Transcription: Jimmy Cobb solo

This week I may finally be getting a handle on this Jimmy Cobb fellow, after 40 years of listening to him. It turns out his records with Wynton Kelly are the ones to listen to. Obvious, but when you're mostly monofocused on a paltry 300? 500? records, there are going to be gaps. 

This is an extended solo from Out Front, from Kelly's record Undiluted. It's a 32 bar tune, and Cobb solos for three choruses. Tempo is in Roy Haynes territory, 283 bpm. It's rather macho— he's on the spot for three choruses and he burns it out in a big way. We talk about “ideas” and “chops” and “musicality”, but there's also a basic jazz musician thing where you just bring it and that's it.  

Still, his phrases are nicely composed, and they're good basic vocabulary at more moderate tempos. You could practice them two or four measures at a time. 
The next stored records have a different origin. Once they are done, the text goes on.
theorem incomingInv_leaveTest (r) (s : State) (h : IncomingInv s) : IncomingInv (leaveTest r s) := by simpa [IncomingInv] using h

theorem incomingInv_testDuration  (s : State) (h : IncomingInv s) : IncomingInv (testDuration s) := by simpa [IncomingInv] using h

theorem incomingInv_checkerDuration  (s : State) (h : IncomingInv s) : IncomingInv (checkerDuration s) := by simpa [IncomingInv] using h

theorem incomingInv_patternLost  (s : State) (h : IncomingInv s) : IncomingInv (patternLost s) := by simpa [IncomingInv] using h

theorem incomingInv_patternStart  (s : State) (h : IncomingInv s) : IncomingInv (patternStart s) := by simpa [IncomingInv] using h

theorem incomingInv_testStop  (s : State) (h : IncomingInv s) : IncomingInv (testStop s) := by simpa [IncomingInv] using h

theorem incomingInv_settleTest  (s : State) (h : IncomingInv s) : IncomingInv (settleTest s) := by simpa [IncomingInv] using h

theorem incomingInv_takeTestResult (p) (s : State) (h : IncomingInv s) : IncomingInv (takeTestResult p s) := by simpa [IncomingInv] using h

theorem incomingInv_resultLimit  (s : State) (h : IncomingInv s) : IncomingInv (resultLimit s) := by simpa [IncomingInv] using h

theorem incomingInv_testAtLoss  (s : State) (h : IncomingInv s) : IncomingInv (testAtLoss s) := by simpa [IncomingInv] using h

theorem incomingInv_requestsAtLoss  (s : State) (h : IncomingInv s) : IncomingInv (requestsAtLoss s) := by simpa [IncomingInv] using h

theorem incomingInv_loss (r) (s : State) (h : IncomingInv s) : IncomingInv (loss r s) := by
  unfold loss
  apply incomingInv_select
  have h1 : IncomingInv (requestsAtLoss s) := by simpa [IncomingInv] using h
  have : II (incomingAtLoss (requestsAtLoss s)).iq [] [] := by
    refine II_keep h1 slotAtLoss ?_ _ rfl rfl rfl
    intro e x hx; unfold slotAtLoss at hx; split at hx <;> cases hx <;> rfl
  refine incomingInv_of _ _ _ this ?_ ?_ ?_
  · simp
  · simp [incomingAtLoss]
  · simp [enterHoldoff, quiet, engineAtLoss, FrameEngine.reset]

theorem incomingInv_enterRunFromHello (c) (s : State) (h : IncomingInv s) : IncomingInv (enterRunFromHello c s) := by
  have h1 := II_win (II_freeDetached s _ _ h) [] (List.nil_sublist _)
  refine incomingInv_of _ _ _ h1 ?_ ?_ ?_
  · unfold enterRunFromHello; dsimp only; split <;> simp
  · simp
  · unfold enterRunFromHello startRun engineAtRun FrameEngine.reset; dsimp only; split <;> simp

theorem incomingInv_enterRunFromRetrain (s : State) (h : IncomingInv s) : IncomingInv (enterRunFromRetrain s) := by
  unfold enterRunFromRetrain
  apply incomingInv_settleTest
  exact incomingInv_plain s _ h (by simp) (by simp) (List.nil_sublist _)

theorem incomingInv_setSpanOff (v) (s : State) (h : IncomingInv s) : IncomingInv (setSpanOff v s) := by
  unfold setSpanOff
  dsimp only
  (repeat' split) <;> first | exact h | exact incomingInv_loss _ _ h | simpa [IncomingInv] using h

theorem incomingInv_silenceLimit (s : State) (h : IncomingInv s) : IncomingInv (silenceLimit s) := by
  unfold silenceLimit; split
  · exact h
  · exact incomingInv_loss _ _ h

theorem incomingInv_retrainLimit (s : State) (h : IncomingInv s) : IncomingInv (retrainLimit s) := by
  unfold retrainLimit; split
  · exact h
  · exact incomingInv_loss _ _ h

theorem incomingInv_holdoffEnd (s : State) (h : IncomingInv s) : IncomingInv (holdoffEnd s) := by
  unfold holdoffEnd; dsimp only; (repeat' split) <;> first | exact h | (simpa [IncomingInv] using h)

theorem incomingInv_trainingInterval (s : State) (h : IncomingInv s) : IncomingInv (trainingInterval s) := by
  unfold trainingInterval; split <;> first | exact h | (simpa [IncomingInv] using h)

theorem incomingInv_helloInterval (s : State) (h : IncomingInv s) : IncomingInv (helloInterval s) := by
  unfold helloInterval; split <;> first | exact h | (simpa [IncomingInv] using h)

theorem incomingInv_helloLimit (s : State) (h : IncomingInv s) : IncomingInv (helloLimit s) := by
  unfold helloLimit; split <;> first | exact h | (simpa [IncomingInv] using h)

theorem incomingInv_buildReq (t) (s : State) (h : IncomingInv s) : IncomingInv (buildReq t s) := by
  unfold buildReq
  dsimp only
  apply incomingInv_pushFrame
  exact h

theorem incomingInv_buildRsp (i) (s : State) (h : IncomingInv s) : IncomingInv (buildRsp i s) := by
  unfold buildRsp
  split
  · rename_i e he
    split
    · rename_i a ha
      refine incomingInv_of _ _ _ (II_sent h i e a he ha) ?_ ?_ ?_
      · rw [(pushFrame_iq _ _ _ _).1]; rfl
      · rw [(pushFrame_iq _ _ _ _).2]; rfl
      · rw [pushFrame_window]; simp
    all_goals exact h
  · exact h

theorem incomingInv_buildFrame (k) (s : State) (h : IncomingInv s) : IncomingInv (buildFrame k s) := by
  unfold buildFrame
  split
  · apply incomingInv_pushFrame; exact h
  · split
    · apply incomingInv_pushFrame; exact h
    · exact h
  · apply incomingInv_pushFrame; exact h
  · apply incomingInv_pushFrame; exact h
  · split
    · exact incomingInv_buildRsp _ _ h
    · exact h
  · apply incomingInv_pushFrame; exact h
  · apply incomingInv_pushFrame; exact h
  · apply incomingInv_pushFrame; exact h
  · split
    · exact incomingInv_buildReq _ _ h
    · exact h
  · split
    · apply incomingInv_pushFrame; exact h
    · exact h
  all_goals
    refine incomingInv_plain s _ h (by simp) (by simp) ?_
    rw [buildIdle_window] <;> exact List.Sublist.refl _

theorem incomingInv_sendSelected (s : State) (h : IncomingInv s) : IncomingInv (sendSelected s) := by
  unfold sendSelected
  (repeat' split)
  · exact incomingInv_buildFrame _ s h
  · exact h
  · exact incomingInv_loss _ _ h
  · refine incomingInv_plain s _ h (by simp) (by simp) ?_
    rw [resend_window] <;> exact List.Sublist.refl _

theorem incomingInv_turnOpen (s : State) (h : IncomingInv s) : IncomingInv (turnOpen s) := by
  unfold turnOpen
  split
  · exact incomingInv_sendSelected _ h
  · exact h

theorem incomingInv_followerReply (s : State) (h : IncomingInv s) : IncomingInv (followerReply s) := by
  unfold followerReply
  dsimp only
  (repeat' split) <;> first | exact h | exact incomingInv_sendSelected _ h | simpa [IncomingInv] using h

theorem incomingInv_afterSend (s : State) (h : IncomingInv s) : IncomingInv (afterSend s) := by
  unfold afterSend
  split
  · exact incomingInv_enterTest _ h
  · exact h

theorem incomingInv_frameSent (s : State) (h : IncomingInv s) : IncomingInv (frameSent s) := by
  unfold frameSent
  dsimp only
  (repeat' split)
  · exact h
  · exact incomingInv_afterSend _ h
  · exact incomingInv_enterRunFromHello _ _ h
  · exact incomingInv_afterSend _ h

theorem incomingInv_missTurn (g) (s : State) (h : IncomingInv s) : IncomingInv (missTurn g s) := by
  unfold missTurn
  dsimp only
  split
  · exact incomingInv_loss _ _ h
  · exact h

theorem incomingInv_replyWindowEnd (s : State) (h : IncomingInv s) : IncomingInv (replyWindowEnd s) := by
  unfold replyWindowEnd
  dsimp only
  (repeat' split) <;> first | exact h | exact incomingInv_missTurn _ _ h

theorem incomingInv_badFrame (s : State) (h : IncomingInv s) : IncomingInv (badFrame s) := by
  unfold badFrame
  dsimp only
  (repeat' split) <;> first | exact h | exact incomingInv_missTurn _ _ h

theorem incomingInv_dropLease (o f) (s : State) (hf : ∀ st u, IncomingInv u → u.da.remoteList = s.da.remoteList → IncomingInv (f st u)) (h : IncomingInv s) : IncomingInv (dropLease o f s) := by
  have hl : IncomingInv (leaseDrop o s).2 := by simpa [IncomingInv] using h
  unfold dropLease
  dsimp only
  split
  · exact incomingInv_select _ (hf _ _ hl (by simp))
  · exact hf _ _ hl (by simp)

theorem carried_state {p r} (h : carriedRequest p = some r) : True := trivial

/-- an entry just made, answered -/

theorem answerNew (i a) (s u : State) (e : SlotEntry) (d) (h : IncomingInv s) (hi : s.iq.slots[i] = none) (he : e.state = .waiting d)
   (hu : u.iq = { slots := vput s.iq.slots i (some e), arrival := s.iq.arrival ++ [i], answerOrder := s.iq.answerOrder })
   (hr : u.da.remoteList = s.da.remoteList) (hw : u.fe.window = s.fe.window) : IncomingInv (answerSlot i a u) := by
  have hs : u.iq.slots[i] = some e := by rw [hu]; simp [vput_at]
  unfold answerSlot
  rw [hs]
  simp only [he]
  have := II_newAnswered h i e a hi
  refine incomingInv_of _ _ _ this ?_ hr (by rw [← hw])
  simp only [hu, vput_vput]

theorem incomingInv_takeReq (p) (s t : State) (h : IncomingInv s) (ht : takeReq p s = .next t) : IncomingInv t := by
  unfold takeReq at ht
  split at ht
  · cases ht
  · cases ht; exact h
  · rename_i i r hfs _
    have hi : s.iq.slots[i] = none := by
      have := List.find?_some hfs; simpa using this
    cases ht
    unfold handleReq
    have ans : ∀ a u, u.iq = { slots := vput s.iq.slots i (some ⟨p.getD 0 0, p.getD 1 0, r, .waiting (carriedDue s.now r)⟩), arrival := s.iq.arrival ++ [i], answerOrder := s.iq.answerOrder } →
       u.da.remoteList = s.da.remoteList → u.fe.window = s.fe.window → IncomingInv (answerSlot i a u) := fun a u h1 h2 h3 => answerNew i a s u _ _ h hi rfl h1 h2 h3
    split
    · exact ans _ _ rfl rfl rfl
    split
    · exact ans _ _ rfl rfl rfl
    split
    · exact ans _ _ rfl rfl rfl
    split
    · rename_i hq
      apply incomingInv_select
      exact incomingInv_of _ _ _ (II_new h i ⟨p.getD 0 0, p.getD 1 0, r, .waiting (carriedDue s.now r)⟩ hi hq ⟨_, rfl⟩) rfl rfl rfl
    · rename_i hts hq
      unfold runRemote
      dsimp only
      split
      iterate 5 (refine ans _ _ ?_ ?_ ?_ <;> simp [setSlot])
      · unfold dropLease
        dsimp only
        split
        · apply incomingInv_select
          refine ans _ _ ?_ ?_ ?_ <;> simp [setSlot]
        · refine ans _ _ ?_ ?_ ?_ <;> simp [setSlot]
      · refine ans _ _ ?_ ?_ ?_ <;> simp [setSlot]
      · simp_all [ReqKind.isQueued]
      · simp_all [ReqKind.isQueued]
      · simp_all [ReqKind.isQueued]
      · simp_all [ReqKind.isQueued]
      · simp_all

theorem incomingInv_takeRsp (p) (s : State) (h : IncomingInv s) : IncomingInv (takeRsp p s) := by simpa [IncomingInv] using h

theorem incomingInv_takeReleaseAll (s : State) (h : IncomingInv s) : IncomingInv (takeReleaseAll s) := by
  unfold takeReleaseAll
  apply incomingInv_select
  have := incomingInv_dropWaiting s h
  simpa [IncomingInv] using this

theorem incomingInv_deliver (k p) (s t : State) (h : IncomingInv s) (ht : deliver k p s = .next t) : IncomingInv t := by
  unfold deliver at ht
  split at ht <;> first | exact incomingInv_takeReq _ _ _ h ht | skip
  all_goals cases ht
  all_goals first | exact h | exact incomingInv_takeTestEnter _ _ h | exact incomingInv_takeTestReady _ h | exact incomingInv_takeTestGo _ h | exact incomingInv_takeTestResult _ _ h | exact incomingInv_takeRsp _ _ h | exact incomingInv_takeReleaseAll _ h | exact incomingInv_takeCancel _ _ h | simpa [IncomingInv] using h

theorem incomingInv_takeSequenced (k q p) (s t : State) (h : IncomingInv s) (ht : takeSequenced k q p s = .next t) : IncomingInv t := by
  unfold takeSequenced at ht
  split at ht <;> first | exact incomingInv_deliver _ _ { s with fe.expected := s.fe.expected + 1 } _ h ht | (cases ht; exact h)

theorem incomingInv_takeFrame (k hd p) (s t : State) (h : IncomingInv s) (ht : takeFrame k hd p s = .next t) : IncomingInv t := by
  unfold takeFrame at ht
  have h1 : IncomingInv (takeHeader hd s) := incomingInv_takeHeader _ _ h
  split at ht
  · cases ht; simpa [IncomingInv] using h
  · obtain ⟨u, hu, rfl⟩ := thenDo_next ht
    have hu' : IncomingInv u := by
      split at hu
      · exact incomingInv_takeSequenced _ _ _ _ _ h1 hu
      · cases hu; exact h1
    split
    · exact incomingInv_goAcknowledged _ hu'
    · exact hu'

theorem incomingInv_takeTrainAck (hd) (s : State) (h : IncomingInv s) : IncomingInv (takeTrainAck hd s) := by
  unfold takeTrainAck
  dsimp only
  (repeat' split) <;> first | exact h | exact incomingInv_enterRunFromRetrain _ h

theorem incomingInv_leaderHello (hd p) (s : State) (h : IncomingInv s) : IncomingInv (leaderHello hd p s) := by
  unfold leaderHello
  split
  · exact incomingInv_enterRunFromHello _ _ h
  · exact h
Dynamics are dramatic— the ghosted notes (indicated with parentheses) are extremely soft. So soft I may be missing some things there. 

He keeps the hihat going on beats 2 and 4 for the first chorus, drops it out in the second chorus, and feathers the bass drum for most of the first two A sections of the third chorus. Like a lot of players of this period, this is played mostly with the hands on the drums, with the bass drum used mainly for accents, or as part of worked out licks. I'm not hearing evidence of a lot of rudiments happening— it's mostly accented singles. There are probably doubles happening where there's one or two beats of triplets. At the beginning of the third chorus there are some Flam Accent #2s, or something like it.  

I felt like many two measure phrases started after the down beat, often on the & of 1.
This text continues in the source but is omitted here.